SAN JOSE CHIAPA, Mexico -- Audi AG brought more than 100 supplier executives to Mexico in early May, wooing them with a ride through the countryside that left their matching white Q5 crossovers splotched with mud.
And the courtship came with a firm message: If you want to supply the next Q5, consider setting up shop in Mexico.
The German company is making its first foray into North American production, and local supplier output is a key hedge against fluctuating currencies.
Audi plans two supplier parks near its Mexico assembly plant, which is scheduled to start building the Q5 in 2016. One park, to be built on 150 acres adjacent to the plant, will house at least 16 suppliers, said Thomas Dahlem, head of production for the Mexico plant project. The other, a half-hour drive away and midway between Audi's plant and Volkswagen's 46-year-old Puebla factory, will be for companies that want to supply both plants.
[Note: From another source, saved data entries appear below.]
variable (hperm : ∀ a, f.record.claims a = true → permittedOn s f.record a = true)

include hperm

/-- R28 check 7. -/
theorem judgeFormed_faulted (h : ∃ a, f.record.claims a = true ∧ s.faulted a = true) :
    judgeFormed s rq f = .refuse .faulted := by
  obtain ⟨a, ha, hf⟩ := h
  have hany : (axes.any fun a => f.record.claims a && s.faulted a) = true :=
    List.any_eq_true.2 ⟨a, mem_axes a, Bool.and_eq_true_iff.2 ⟨ha, hf⟩⟩
  simp [judgeFormed, hready, permitted_iff.2 hperm, hany]

variable (hsound : ∀ a, f.record.claims a = true → s.faulted a = false)

include hsound

/-- R28 checks 8 to 10, where those before them pass. -/
theorem judgeFormed_unfaulted : judgeFormed s rq f =
    if tagHeld s rq then .refuse .dupTag
    else if (rivals s f.record).any (fun x => !sameOwner x f.record) then .refuse .owned
    else claimChecks s f := by
  have hnone : (axes.any fun a => f.record.claims a && s.faulted a) = false :=
    List.any_eq_false.2 fun a _ h => by
      obtain ⟨ha, hf⟩ := Bool.and_eq_true_iff.1 h
      exact Bool.false_ne_true ((hsound a ha).symm.trans hf)
  rw [judgeFormed, hready]
  simp only [permitted_iff.2 hperm, hnone, Bool.not_true, Bool.false_eq_true, if_false]
  rfl

/-- R28 check 8. -/
theorem judgeFormed_dupTag (h : tagHeld s rq = true) : judgeFormed s rq f = .refuse .dupTag := by
  rw [judgeFormed_unfaulted hready hperm hsound, if_pos h]

variable (hfree : tagHeld s rq = false)

include hfree

/-- R28 check 9. -/
theorem judgeFormed_owned
    (h : ∃ x ∈ s.motion.records, (∃ a, f.record.claims a = true ∧ x.claims a = true) ∧ x.station ≠ f.record.station) :
    judgeFormed s rq f = .refuse .owned := by
  obtain ⟨x, hx, hcl, hst⟩ := h
  have hany : (rivals s f.record).any (fun x => !sameOwner x f.record) = true :=
    List.any_eq_true.2 ⟨x, mem_rivals.2 ⟨hx, hcl⟩, by simpa [sameOwner] using hst⟩
  rw [judgeFormed_unfaulted hready hperm hsound, hfree, hany]
  rfl

variable (hown : ∀ x ∈ s.motion.records, (∃ a, f.record.claims a = true ∧ x.claims a = true) → x.station = f.record.station)

include hown

/-- R28 check 10, and what follows where it passes. -/
theorem judgeFormed_unowned : judgeFormed s rq f =
    match (rivals s f.record).head? with
    | none => lastChecks s f (.accept f.record)
    | some x => if amendable x f.record then lastChecks s f (.amend x f.record) else .refuse .committed := by
  have hnone : (rivals s f.record).any (fun x => !sameOwner x f.record) = false :=
    List.any_eq_false.2 fun x hx => by
      obtain ⟨hx, hcl⟩ := mem_rivals.1 hx
      simp [sameOwner, hown x hx hcl]
  rw [judgeFormed_unfaulted hready hperm hsound, hfree, hnone]
  change claimChecks s f = _
  rw [claimChecks]
  cases rivals s f.record <;> rfl

end Checks

end Sys2Proof.Machine

namespace Sys2Proof.Machine

/-! ### What a CAB motion request is refused with (R28, R187) -/

/-- A CAB request, as the Host Link hands it on (R187). -/
def cabRequest (tag : Byte) (d : Demand) : Request :=
  { tag := some tag.toNat, source := .cab, station := none, demand := d }

theorem tagHeld_cabRequest (s : State) (tag : Byte) (d : Demand) :
    tagHeld s (cabRequest tag d) = (s.find tag.toNat).isSome := rfl

/-! The judgement of a MOVE or a JOG. -/

/-- The record of a MOVE or a JOG claims its axis only. -/
theorem claims_iff_of_unsequenced {r : Record} (h : r.seq = none) (b : Axis) : r.claims b = true ↔ b = r.axis := by
  rw [Record.claims, h]
  exact decide_eq_true_iff.trans eq_comm

/-- R28 checks 6 to 12 for a first motion that is the whole request. -/
theorem judgeFormed_oneMotion {s : State} {tag : Byte} {d : Demand} {f : Formed} {a : Axis} {allowed : Bool}
    {amends : Record → Prop} (hready : conditionRefusal s = none) (hseq : f.record.seq = none) (haxis : f.record.axis = a)
    (hstation : f.record.station = none) (hformable : f.formable = true) (hallowed : permittedOn s f.record a = allowed)
    (hamends : ∀ x, amendable x f.record = true ↔ amends x) :
    let rq := cabRequest tag d
    let r := f.record
    let judged (e : Status) : Prop := judgeFormed s rq f = .refuse e
    (allowed = false → judged .notPermitted)
      ∧ (allowed = true → s.faulted a = true → judged .faulted)
      ∧ (allowed = true → s.faulted a = false →
        ((s.find tag.toNat).isSome = true → judged .dupTag)
          ∧ (s.find tag.toNat = none →
            ((∃ x ∈ s.motion.records, x.claims a = true ∧ x.station.isSome = true) → judged .owned)
              ∧ ((∀ x ∈ s.motion.records, x.claims a = true → x.station = none) →
                (∀ x ∈ s.claimant a, ¬amends x → judged .committed)
                  ∧ ((∀ x ∈ s.claimant a, amends x) →
                    (interlocks s a r.dir r.source = false → judged .interlock)
                      ∧ (interlocks s a r.dir r.source = true → envelopeBlocked s a r.dir = true → judged .envelope)
                      ∧ (interlocks s a r.dir r.source = true → envelopeBlocked s a r.dir = false →
                        (s.claimant a = none → ∃ x, judgeFormed s rq f = .accept x ∧ x.axis = a ∧ x.dir = r.dir)
                          ∧ ∀ x ∈ s.claimant a, ∃ y, judgeFormed s rq f = .amend x y ∧ y.axis = a ∧ y.dir = r.dir))))) := by
  intro rq r judged
  have hcl (b : Axis) : r.claims b = true ↔ b = a := haxis ▸ claims_iff_of_unsequenced hseq b
  have hself : r.claims a = true := (hcl a).2 rfl
  have honly {p : Axis → Prop} (h : p a) (b : Axis) (hb : r.claims b = true) : p b := (hcl b).1 hb ▸ h
  refine ⟨fun hno => judgeFormed_notPermitted hready ⟨a, hself, hallowed.trans hno⟩, fun hal hfault => ?_, fun hal hsound => ?_⟩
  · exact judgeFormed_faulted hready (honly (hallowed.trans hal)) ⟨a, hself, hfault⟩
  have hperm := honly (p := fun b => permittedOn s r b = true) (hallowed.trans hal)
  have hsound' := honly (p := fun b => s.faulted b = false) hsound
  refine ⟨fun hdup => judgeFormed_dupTag hready hperm hsound' hdup, fun hfind => ?_⟩
  have hfree : tagHeld s rq = false := by rw [tagHeld_cabRequest, hfind]; rfl
  refine ⟨?_, fun hown => ?_⟩
  · rintro ⟨x, hx, hxa, hst⟩
    refine judgeFormed_owned hready hperm hsound' hfree ⟨x, hx, ⟨a, hself, hxa⟩, fun heq => ?_⟩
    rw [heq, hstation] at hst
    cases hst
  have hjudged := judgeFormed_unowned (rq := rq) hready hperm hsound' hfree fun x hx ⟨b, hb, hxb⟩ =>
    (hown x hx ((hcl b).1 hb ▸ hxb)).trans hstation.symm
  rw [rivals_head? hcl] at hjudged
  refine ⟨fun x hx hno => ?_, fun ham => ?_⟩
  · rw [Option.mem_def.1 hx] at hjudged
    exact hjudged.trans (if_neg fun h => hno ((hamends x).1 h))
  have hlast : (s.claimant a = none → judgeFormed s rq f = lastChecks s f (.accept r))
      ∧ ∀ x ∈ s.claimant a, judgeFormed s rq f = lastChecks s f (.amend x r) := by
    refine ⟨fun hnone => by rw [hjudged, hnone], fun x hx => ?_⟩
    rw [Option.mem_def.1 hx] at hjudged
    exact hjudged.trans (if_pos ((hamends x).2 (ham x hx)))
  have hany : ∃ j, judgeFormed s rq f = lastChecks s f j := by
    cases hc : s.claimant a with
    | none => exact ⟨_, hlast.1 hc⟩
    | some x => exact ⟨_, hlast.2 x hc⟩
  obtain ⟨j, hj⟩ := hany
  have hfirst : firstInterlocks s f = interlocks s a r.dir r.source := by
    rw [firstInterlocks, if_pos hformable, haxis]
  have hblocked : firstBlocked s f = envelopeBlocked s a r.dir := by
    rw [firstBlocked, hformable, haxis, Bool.true_and]
  refine ⟨fun hi => ?_, fun hi hb => ?_, fun hi hb => ?_⟩
  · exact hj.trans ((lastChecks_eq s f j).1 (hfirst.trans hi))
  · exact hj.trans ((lastChecks_eq s f j).2.1 (hfirst.trans hi) (hblocked.trans hb))
  · have hpass (j' : Judgement) : lastChecks s f j' = j' :=
      (lastChecks_eq s f j').2.2 (hfirst.trans hi) (hblocked.trans hb)
    exact ⟨fun hnone => ⟨r, (hlast.1 hnone).trans (hpass _), haxis, rfl⟩,
      fun x hx => ⟨r, (hlast.2 x hx).trans (hpass _), haxis, rfl⟩⟩

/-! The judgement of a SEQUENCE. -/

/-- R100, R101: the record of a SEQUENCE whose first step has been formed, or cannot be. -/
structure FirstStep (s : State) (rq : Request) (n : Nat) (held : Bool) (first : Step) (f : Formed) : Prop where
  kind : f.record.kind = .sequence
  held : f.record.held = held
  station : f.record.station = rq.station
  source : f.record.source = rq.source
  axis : f.record.axis = first.axis
  seq : f.record.seq = some { seqFields n (stepsOf s n) with formed := f.formable }
  unformable : requestedTarget s first = none → f.formable = false
  formed : ∀ v ∈ requestedTarget s first,
    f.formable = true ∧ f.record.dir = stepDir s first.axis (travelClamp s first.axis v) .inc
"Some core suppliers will be elsewhere," Dahlem said. "But others, we will insist that they come here."
Audi plans to follow the sourcing lead of VW's plant in Chattanooga, which started building the Passat two years ago. VW gets 85 percent of the sedan's content from North American Free Trade Agreement countries (the United States, Canada and Mexico), a spokesman said.
Initially at its Mexico plant, Audi wants 60 percent of Q5 parts made in NAFTA countries, Audi AG CEO Rupert Stadler said. Eventually, the company wants 80 to 85 percent of Q5 parts from those countries.
Audi's strategy carries some risk: Mexican suppliers have limited experience with luxury vehicles. Audi will join Cadillac and Lincoln as the only major luxury brands building vehicles in Mexico for U.S. sale.
Still, Stadler is confident. "I don't see, really, any problems," he said. "We did the same job in Hungary. We did the same job in Foshan, China. So why shouldn't it work here?"
Audi's plan is part of a trend toward local supply bases. Last year, for instance, Mercedes-Benz reached a deal to use engines from a Renault-Nissan plant in Dechard, Tenn., in the next C-class sedan, which Mercedes is scheduled to start building next year in Vance, Ala.
Like the VW plants in Puebla and Chattanooga, the Audi plant will get engines from the VW Group's new engine plant in Silao, Mexico, 300 miles to the northwest.